**Exercise inputs:**
-- ==== Sys2Proof/Machine/Nodes.lean ====
section
/-! DEFINITION. The nodes of the rings (08, 09): headers and recovered time, edge frames, repeat-last, the node interlock and
bootstrap refresh, HALT and ALERT, enable and safe state, the service channel as a node answers it. A node is named by its ring and
its place along the fibre; arrivals are absolute, in 1/16 ns; gates are played on the tick-number line in 1/32 counts. -/
namespace Sys2Proof
open Machine

def NodeDev.pair (u : NodeDev) (p : Nat) : NPair := tget (fun _ => {}) u.pairs p
def NodeDev.setPair (u : NodeDev) (p : Nat) (v : NPair) : NodeDev := { u with pairs := tput (fun _ => {}) u.pairs p v }
/-- Count in all and in the window: 0 LATE, 1 FRM_ERR, 2 INTLK, 3 BS_CLAMP, 4 silent windows, 5 ALERTs (R261 STAT). -/
def NodeDev.tally (u : NodeDev) (c n : Nat) : NodeDev :=
  { u with counts := u.counts.set c (satAdd 32 (u.counts.getD c 0) n), window := u.window.set c (satAdd 32 (u.window.getD c 0) n) }
/-- The position the node obeys. A node on one ring has position A alone. -/
def NodeDev.onB (u : NodeDev) : Bool := u.follow.getD false
def NodeDev.path (u : NodeDev) (b : Bool) : NPath := if b then u.b else u.a
def NodeDev.setPath (u : NodeDev) (b : Bool) (p : NPath) : NodeDev := if b then { u with b := p } else { u with a := p }

end Sys2Proof

namespace Sys2Proof.Machine

/-- Bytes `off` to `off+n-1` of a node's identity (Table NRW-12). -/
def ownIdent (r i off n : Nat) : Nat := Config.nodeIdent (16 * r + i) / 2 ^ (8 * off) % 2 ^ (8 * n)
def ownPairs (r i : Nat) : Nat := min (ownIdent r i 12 1) 6
/-- DUAL of the node's capabilities: it sits on two rings. -/
def ownDual (r i : Nat) : Bool := nbit (ownIdent r i 13 1) 1

/-- R232: T̂ in 1/16 ns over the edges of the last 16 valid headers; the nominal tick before there are two. -/
def tHat (u : NodeDev) : Int :=
  match u.edges.head?, u.edges.getLast? with
  | some x, some y => if x.1 ≤ y.1 then 40 * u.tc else (x.2 - y.2) / ((x.1 : Int) - y.1)
  | _, _ => 40 * u.tc
/-- 02 R57, R232: an instant (1/16 ns) in counts on the tick-number line, rounded up to the grid. -/
def gridOf (u : NodeDev) (t : Int) : Int :=
  (u.tick : Int) * u.tc + (if tHat u = 0 then 0 else -(-((t - u.edge) * u.tc) / tHat u))
/-- An instant (1/16 ns) on the tick-number line, 1/32 counts (R232). -/
def lineOf (u : NodeDev) (t : Int) : Int :=
  32 * ((u.tick : Int) * u.tc) + (if tHat u = 0 then 0 else (t - u.edge) * 32 * u.tc / tHat u)

/-! ### Gates: repeat-last, interlock, refresh (R246, R249) -/

/-- A gate's pin takes a level at `t`. -/
def pinTo (lower level : Bool) (t : Int) (p : NPair) : NPair :=
  if (if lower then p.lo else p.up) = level then p
  else
    let p := { p with hist := ⟨0, t, lower, level⟩ :: p.hist }
    if lower then { p with lo := level, loOff := if level then p.loOff else t }
    else { p with up := level, upOn := if level then t else p.upOn, upOff := if level then p.upOff else t }

/-- R249: the level asked of a gate changes at `t`; with the count of interlock events. -/
def askGate (lower level : Bool) (t : Int) (a : NPair × Nat × Nat) : NPair × Nat × Nat :=
  let p := a.1
  if (if lower then p.dl else p.du) = level then a
  else
    let p := if lower then { p with dl := level } else { p with du := level }
    if p.refresh.isSome then (p, a.2)
    else if !level then (pinTo lower false t p, a.2)
    else
      let on := if lower then p.up else p.lo
      let off := if lower then p.upOff else p.loOff
      if on || t - off < 32 * p.td then (pinTo true false t (pinTo false false t p), a.2.1 + 1, a.2.2)
      else (pinTo lower true t p, a.2)

/-- R249: forced refreshes up to `t`: the upper gate off for BS_REF after BS_MAX, the lower gate on within, td from each end. -/
def refreshTo (bm br : Nat) (t : Int) : Nat → NPair × Nat × Nat → NPair × Nat × Nat
  | 0, a => a
  | n + 1, a =>
    let p := a.1
    match p.refresh with
    | none =>
      let t0 := p.upOn + 32 * bm
      if bm = 0 || !p.up || t < t0 then a
      else refreshTo bm br t n ({ pinTo false false t0 p with refresh := some (t0 + 32 * br) }, a.2.1, a.2.2 + 1)
    | some e =>
      let t0 := e - 32 * br
      let l0 := t0 + 32 * p.td
      let l1 := e - 32 * p.td
      let p := if l0 ≤ t && !p.lo && p.loOff < l0 then pinTo true true l0 p else p
      let p := if l1 ≤ t then pinTo true false l1 p else p
      if t < e then (p, a.2)
      else
        let p := { p with refresh := none }
        let p := if p.du && !p.dl then pinTo false true e p else if p.dl && !p.du then pinTo true true e p else p
        refreshTo bm br t n (p, a.2)

/-- A list of asked levels, turn-offs first where instants agree. -/
def askAll (bm br : Nat) (l : List EfRec) (a : NPair × Nat × Nat) : NPair × Nat × Nat :=
  let one (a : NPair × Nat × Nat) (r : EfRec) := askGate r.lower r.level r.t (refreshTo bm br r.t 32 a)
  let before (x y : EfRec) : Bool := x.t < y.t || (x.t = y.t && !x.level && y.level)
  (l.foldl (fun (s : List EfRec) x => (s.takeWhile fun y => !before x y) ++ x :: s.dropWhile fun y => !before x y) []).foldl one a

/-- The level of a gate at an instant by what reached the pins. -/
def histLevel (l : List EfRec) (lower : Bool) (t : Int) : Bool :=
  match l.find? fun r => r.lower = lower && r.t ≤ t with | some r => r.level | none => false

/-- R246: play a pair from `x` to `t`: by coverage, else by repeating the level one repeat period earlier, off without history. -/
def playPair (bm br : Nat) (since t : Int) : Nat → Int → NPair × Nat × Nat → NPair × Nat × Nat
  | 0, _, a => a
  | n + 1, x, a =>
    if t ≤ x then a
    else
      let p := a.1
      match p.cover.find? fun c => c.live && c.a ≤ x && x < c.e with
      | some c =>
        let y := min c.e t
        playPair bm br since t n y (askAll bm br (c.recs.filter fun r => x ≤ r.t && r.t < y) a)
      | none =>
        let y := (p.cover.filter fun c => c.live && x < c.a).foldl (fun m c => min m c.a) t
        let per : Int := 32 * p.per
        let off : List EfRec := [⟨0, x, false, false⟩, ⟨0, x, true, false⟩]
        if p.per = 0 then playPair bm br since t n y (askAll bm br off a)
        else if x - per < since then playPair bm br since t n (min y (since + per)) (askAll bm br off a)
        else
          let y := min y (x + per)
          let first : List EfRec := [false, true].map fun g => ⟨0, x, g, histLevel p.hist g (x - per)⟩
          let rest := (p.hist.filter fun r => x - per < r.t && r.t < y - per).map fun r => { r with t := r.t + per }
          playPair bm br since t n y (askAll bm br (first ++ rest) a)

/-- History older than a repeat period is kept only as the last level of each gate. -/
def trimHist (now : Int) (p : NPair) : NPair :=
  let cut := now - 32 * p.per
  let old := p.hist.filter fun r => r.t ≤ cut
  { p with hist := (p.hist.filter fun r => cut < r.t) ++ (old.find? fun r => !r.lower).toList ++ (old.find? fun r => r.lower).toList
           cover := p.cover.filter fun c => now < c.e }

/-- R246, R249, Table NRW-10: a node's gates are played to `t`. -/
def playTo (r i : Nat) (t : Int) (u : NodeDev) : NodeDev :=
  if t ≤ u.played then u
  else
    let bm := ownIdent r i 17 2
    let br := ownIdent r i 19 2
    let u := forUpTo (ownPairs r i) (fun p u =>
      if u.state != 2 || u.bypass then u
      else
        let v := u.pair p
        let fuel := 8 + 2 * v.cover.length + (if v.per = 0 then 0 else ((t - u.played) / (32 * v.per)).toNat)
        let a := refreshTo bm br t 32 (playPair bm br u.since t fuel u.played (v, 0, 0))
        ((u.setPair p (trimHist t a.1)).tally 2 a.2.1).tally 3 a.2.2) u
    { u with played := t }

/-- Every gate goes off at once; records and history are discarded (R253, Table NRW-10). -/
def gatesOff (t : Int) (u : NodeDev) : NodeDev :=
  forUpTo 6 (fun p u =>
    let v := pinTo true false t (pinTo false false t (u.pair p))
    u.setPair p { v with cover := [], hist := [], du := false, dl := false, refresh := none }) u

/-! ### States -/

/-- R253: HALT at `t` on the line. -/
def nodeHalted (r i : Nat) (byp : Bool) (t : Int) (u : NodeDev) : NodeDev :=
  { gatesOff t (playTo r i t u) with
    state := 3, bypass := u.bypass || byp, standing := none, zeros := 0, toggled := false, enNext := false, bypOpen := u.bypOpen && !byp }

/-- R257, R259: entry into SAFE with its cause: 1 SILENCE, 2 ORPHAN. -/
def nodeSafe (r i cause : Nat) (u : NodeDev) : NodeDev :=
  if u.state != 1 && u.state != 2 then u
  else { gatesOff u.played u with
    state := 4, safeCause := cause, bypass := u.bypass || u.safeByp, zeros := 0, toggled := false, enNext := false,
    bypOpen := u.bypOpen && !u.safeByp }

/-- R257: two silent windows have ended. -/
def silence (r i : Nat) (u : NodeDev) : NodeDev := if 2 ≤ u.silent then nodeSafe r i 1 u else u
/-- R259: N_orph windows without MASTER have ended. -/
def orphaned (r i : Nat) (u : NodeDev) : NodeDev := if u.norph ≤ u.orphan then nodeSafe r i 2 u else u

def atNode (r i : Nat) (s : State) (f : NodeDev → NodeDev) : Host.Outcome State Fault Refusal :=
  run s fun d => d.setNode r i (f (d.node r i))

**Work required:** Throughout the material above, count each line holding "NPath" and answer with the total alone.

**Response to this exercise:** 2